I look forward to working to maintain a secure border, stop the flow of fentanyl and other deadly narcotics into our communities, and ensure every American is protected at home and abroad.
Work to maintain a secure border, stop the flow of fentanyl and other deadly narcotics into communities, and ensure Americans are protected at home and abroad.
Occurrences
Evidence
Floor votes listed for May 12, 2026 were Roll 156, Save Our Shrimpers Act, and Roll 157, Combating Organized Retail Crime Act. The page does not list any border-security or fentanyl-specific bill or amendment for that day.

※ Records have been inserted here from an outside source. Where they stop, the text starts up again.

-- ==== Sys2Proof/Laws/State.lean ====
section
/-!
SUPPORT. The operations that write one entry of a table of the state, or one whole part of it: what is read back, and what every other part
reads as after it.
-/

namespace Sys2Proof.Machine

-- What is read back --------------------------------------------------------------------------------------------------------------------

@[simp] theorem fnOf_setFn (f n : Nat) (x : Fn) (d : Dev) : fnOf (setFn f x d) n = if n = f then x else fnOf d n := by
  unfold fnOf setFn; exact tget_tput _ _ _ _ _
@[simp] theorem portOf_setPort (p n : Nat) (x : Port) (d : Dev) : portOf (setPort p x d) n = if n = p then x else portOf d n := by
  unfold portOf setPort; exact tget_tput _ _ _ _ _
@[simp] theorem masterOf_setMaster (m n : Nat) (x : I2cMaster) (d : Dev) : masterOf (setMaster m x d) n = if n = m then x else masterOf d n := by
  unfold masterOf setMaster; exact tget_tput _ _ _ _ _
@[simp] theorem frameOf_setFrame (i n : Nat) (x : Frame) (d : Dev) : frameOf (setFrame i x d) n = if n = i then x else frameOf d n := by
  unfold frameOf setFrame; exact tget_tput _ _ _ _ _
@[simp] theorem copyOf_setCopy (i n : Nat) (x : Copy) (d : Dev) : copyOf (setCopy i x d) n = if n = i then x else copyOf d n := by
  unfold copyOf setCopy; exact tget_tput _ _ _ _ _
@[simp] theorem schedOf_setSched (p n : Nat) (x : Sched) (d : Dev) : schedOf (setSched p x d) n = if n = p then x else schedOf d n := by
  unfold schedOf setSched; exact tget_tput _ _ _ _ _
@[simp] theorem queueOf_setQueue (q n : Nat) (x : Queue) (d : Dev) : queueOf (setQueue q x d) n = if n = q then x else queueOf d n := by
  unfold queueOf setQueue; exact tget_tput _ _ _ _ _
@[simp] theorem groupOf_setGroup (g n : Nat) (x : Group) (d : Dev) : groupOf (setGroup g x d) n = if n = g then x else groupOf d n := by
  unfold groupOf setGroup; exact tget_tput _ _ _ _ _
@[simp] theorem streamOf_setStream (s n : Nat) (x : Stream) (d : Dev) : streamOf (setStream s x d) n = if n = s then x else streamOf d n := by
  unfold streamOf setStream; exact tget_tput _ _ _ _ _
@[simp] theorem classOf_setClass (c n : Nat) (x : Class) (d : Dev) : classOf (setClass c x d) n = if n = c then x else classOf d n := by
  unfold classOf setClass; exact tget_tput _ _ _ _ _
@[simp] theorem ringOf_setRing (r n : Nat) (x : Ring) (d : Dev) : ringOf (setRing r x d) n = if n = r then x else ringOf d n := by
  unfold ringOf setRing; exact tget_tput _ _ _ _ _
@[simp] theorem cqOf_setCq (q n : Nat) (x : Cq) (d : Dev) : cqOf (setCq q x d) n = if n = q then x else cqOf d n := by
  unfold cqOf setCq; exact tget_tput _ _ _ _ _
@[simp] theorem unitOf_setUnit (u n : Nat) (x : PUnit) (d : Dev) : unitOf (setUnit u x d) n = if n = u then x else unitOf d n := by
  unfold unitOf setUnit; exact tget_tput _ _ _ _ _
@[simp] theorem confOf_setConf (g n : Nat) (x : ConfGroup) (d : Dev) : confOf (setConf g x d) n = if n = g then x else confOf d n := by
  unfold confOf setConf; exact tget_tput _ _ _ _ _
@[simp] theorem levelOf_setLevel (g n : Nat) (x : LevelGroup) (d : Dev) : levelOf (setLevel g x d) n = if n = g then x else levelOf d n := by
  unfold levelOf setLevel; exact tget_tput _ _ _ _ _
@[simp] theorem chanOf_setChan (c n : Nat) (x : Channel) (d : Dev) : chanOf (setChan c x d) n = if n = c then x else chanOf d n := by
  unfold chanOf setChan; exact tget_tput _ _ _ _ _
@[simp] theorem basinState_setBasin (b n : Nat) (x : Basin) (d : Dev) : basinState (setBasin b x d) n = if n = b then x else basinState d n := by
  unfold basinState setBasin; exact tget_tput _ _ _ _ _
@[simp] theorem setLedger_ledger (x : Ledger) (d : Dev) : (setLedger x d).ledger = x := rfl
@[simp] theorem setCascade_cascade (x : Cascade) (d : Dev) : (setCascade x d).cascade = x := rfl
@[simp] theorem setPair_pair (x : Pair) (d : Dev) : (setPair x d).pair = x := rfl
@[simp] theorem setTime_time (x : Time) (d : Dev) : (setTime x d).time = x := rfl
@[simp] theorem setPower_power (x : Power) (d : Dev) : (setPower x d).power = x := rfl
@[simp] theorem setSteward_steward (x : Steward) (d : Dev) : (setSteward x d).steward = x := rfl

/-- A microregister after a write: m0 stays 0 (R374). -/
@[simp] theorem mreg_setMreg (n r : BitVec 6) (v : Word64) (d : Dev) : mreg (setMreg n v d) r = if r = n ∧ r ≠ 0 then v else mreg d r := by
  unfold mreg setMreg setSteward
  by_cases h0 : n = 0
  · subst h0; by_cases hr : r = 0 <;> simp [hr]
  · by_cases hr : r = 0
    · simp [hr]
    · simp only [h0, hr, if_false, tget_tput]
      by_cases e : r = n
      · simp [e]
        intro h; exact absurd h h0
      · have : r.toNat ≠ n.toNat := fun h => e (BitVec.eq_of_toNat_eq h)
        simp [e, this]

Joyce said, 'I look forward to working to maintain a secure border, stop the flow of fentanyl and other deadly narcotics into our communities, and ensure every American is protected at home and abroad.' The post says the House Republican Conference ratified his selection to the House Committee on Homeland Security.
On May 12, 2026, Joyce announced the House passed the Combating Organized Retail Crime Act, describing it as a bipartisan, bicameral bill to create a coordinated multi-agency response and new tools to combat organized retail theft and related criminal operations.

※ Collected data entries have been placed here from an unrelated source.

-- ==== Sys2Proof/Tests/Slice0.lean ====
section
/-!
SUPPORT. Tests: ill-formed commands are refused, words decode, single steps give what the spec's rules give, and every clause of every
statement has a state and operands that meet its hypotheses.
-/

namespace Sys2Proof.Tests
open Sys2Proof Sys2Proof.Machine

set_option Elab.async false

-- Small devices and commands ------------------------------------------------------------------------------------------------------

/-- Helm runs on release 3.1, and everything else is as after reset. -/
def ready : Dev := { helm := { state := 1, fwRelease := 0x0301 } }
def st (d : Dev) : State := { dev := d }
/-- A request of `n` bytes, zeros but for the fields given at their offsets. -/
def req (n : Nat) (l : List (Nat × List Byte)) : List Byte := l.foldl (fun b e => overwrite b e.1 e.2) (List.replicate n 0)
def rq (n : Nat) (l : List (Nat × List Byte)) : Cmd := { t := 0, box := 0, tag := 0, req := req n l }
/-- The device a step leaves. -/
def dev_ (o : Host.Outcome State Fault Refusal) : Dev := match o with | .next s => s.dev | _ => {}
def snap0 : Snapshot := { current := 0, genA := {}, genB := {}, defs := [(2, { kind := 1 })], em := [], mcast := [], conf := [], level := [], streams := [], digestsA := [], digestsB := [], digestA := [], digestB := [] }
def inService : Tbl Channel := (List.range 16).map fun k => (k, { inService := true })
/-- The sentence $GPZDA,123456.00,15,06,2024,00,00*00. -/
def zdaText : List Byte := [0x24, 0x47, 0x50, 0x5A, 0x44, 0x41, 0x2C] ++ [0x31, 0x32, 0x33, 0x34, 0x35, 0x36, 0x2E, 0x30, 0x30, 0x2C] ++ [0x31, 0x35, 0x2C, 0x30, 0x36, 0x2C, 0x32, 0x30, 0x32, 0x34, 0x2C] ++ [0x30, 0x30, 0x2C, 0x30, 0x30, 0x2A, 0x30, 0x30]

-- Hypotheses over values that no evaluation reaches ---------------------------------------------------------------------------------

theorem trusted_root {d : Dev} (h : d.cascade.rootHash = sha256 (certificate 2)) : rootTrusted d = true := by
  unfold rootTrusted; rw [h]; exact beq_self_eq_true _

theorem join_ok {d : Dev} {m : CMsg} (hc : m.cascadeId = d.cascade.cascadeId) (hr : rootTrusted d = true)
    (h : (!(d.cascade.expelled.contains (m.body.take 16) || (!d.cascade.open_ && !(d.cascade.allow.any fun e => e.1 == m.body.take 16)))
      && (assign d (m.body.take 16) (joinPaired m.body) (beAt m.body 20 4)).isSome && decide (beAt m.body 26 1 ≤ d.cascade.maxHops)
      && slice m.body 16 2 == [0x42, 0x30] && beAt m.body 18 2 == d.helm.fwRelease) = true) : joinCause d m true true = 0 := by
  simp only [Bool.and_eq_true, Bool.not_eq_true', decide_eq_true_eq, beq_iff_eq] at h
  obtain ⟨⟨⟨⟨h1, h2⟩, h3⟩, h4⟩, h5⟩ := h
  simp only [joinCause, hc, hr, h1, h4, h5]
  cases e : assign d (m.body.take 16) (joinPaired m.body) (beAt m.body 20 4) with
  | none => rw [e] at h2; cases h2
  | some n => simp; omega

theorem held_first {d : Dev} {h : Hold} {hs : List Hold} {a : Word64} {p : Nat × Nat} (e : d.guard.holds = h :: hs)
    (ha : Config.holdAddress h.stream h.seq = a) (hp : (h.stream, h.seq) = p) : heldAt d a = some p := by
  subst hp; unfold heldAt; rw [e]; simp [ha]

theorem slice_first {g z : List Byte} (h : g.length = 32) : slice ([1, 1] ++ g ++ z) 2 32 = g := by
  have := slice_part [1, 1] g z
  rwa [h] at this

theorem slice_second {a g : List Byte} (h1 : a.length = 32) (h2 : g.length = 32) : slice ([1, 1] ++ a ++ g) 34 32 = g := by
  have := slice_part ([1, 1] ++ a) g []
  rw [h2] at this
  simpa [h1] using this

theorem not_ne (x : Byte) : ~~~x ≠ x := by revert x; decide

theorem slice_not {g z : List Byte} (h : g.length = 32) : slice ([1, 1] ++ g.map (~~~ ·) ++ z) 2 32 ≠ g := by
  rw [slice_first (by simpa using h)]
  match g, h with
  | x :: t, _ =>
    intro e
    exact not_ne x (List.cons.inj e).1

theorem pairs_two {P : Nat → Nat → Prop} {n : Nat} (hn : n = 2) (h : P 0 1) : ∀ j k, j < k → k < n → P j k := by
  intro j k h1 h2
  obtain rfl : k = 1 := by omega
  obtain rfl : j = 0 := by omega
  exact h

-- Well-formedness: for each check one command that fails it and nothing else ---------------------------------------------------------

/-- A mailbox past 15, a TAG past 16 bits, a request past 4,096 bytes, and each operand past its range. -/
theorem test_wf_refuses :
    ([.portStatus { t := 0, box := 16, tag := 0, req := [] }, .portStatus { t := 0, box := 0, tag := 65536, req := [] },
      .portStatus { t := 0, box := 0, tag := 0, req := List.replicate 4097 0 }, .unknownOpcode (rq 0 []) 65536, .registerWrite 0 2 0 0,
      .registerWrite 0 0 (2 ^ 23) 0, .timeLatch 0 0 2, .statusClear 0 0 128 0 [], .classCountRead 0 0 16 [], .counterRead 0 0 (2 ^ 22) 0,
      .ringDoorbell 0 0 2048 0 none, .ringDoorbell 0 0 0 65536 none, .cqArmWrite 0 0 64 0, .frameArrival 0 512 [] 0, .frameArrival 0 0 [] (2 ^ 32),
      .portSelection 0 512, .learnRelease 0 8, .confRelease 0 64, .windowClose 0 0 2, .cqSignal 0 64] : List Instr).all (fun i => !i.wf) = true := by
  decide +kernel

The May 21, 2026 House floor-votes page lists Roll Calls 187-191 on Smithsonian and veterans legislation; it does not show a border-security or fentanyl-specific vote on that day.
Assessments
Joyce has taken relevant federal steps toward the promise, including joining the House Homeland Security Committee and publicly tying that role to border security and fentanyl interdiction. The organized retail crime bill is a public-safety enforcement accomplishment but is not a direct border-security or fentanyl-delivery outcome. The evidence does not show enactment or completion of a border/fentanyl policy attributable to Joyce, so this is partial progress rather than delivered.
Joyce took a concrete step aligned with the promise by joining the House Committee on Homeland Security and publicly committing to work on border security, fentanyl, narcotics interdiction, and protection of Americans. However, the evidence shows an assignment and intent to work, not enacted policy or a completed federal outcome that materially maintained a secure border or stopped fentanyl flows. The May 2026 floor-vote evidence also does not show passage of a directly relevant border or fentanyl measure. Because the promise is framed as 'work to' rather than guaranteeing a specific enacted result, this supports partial credit with an effort badge, not full delivery.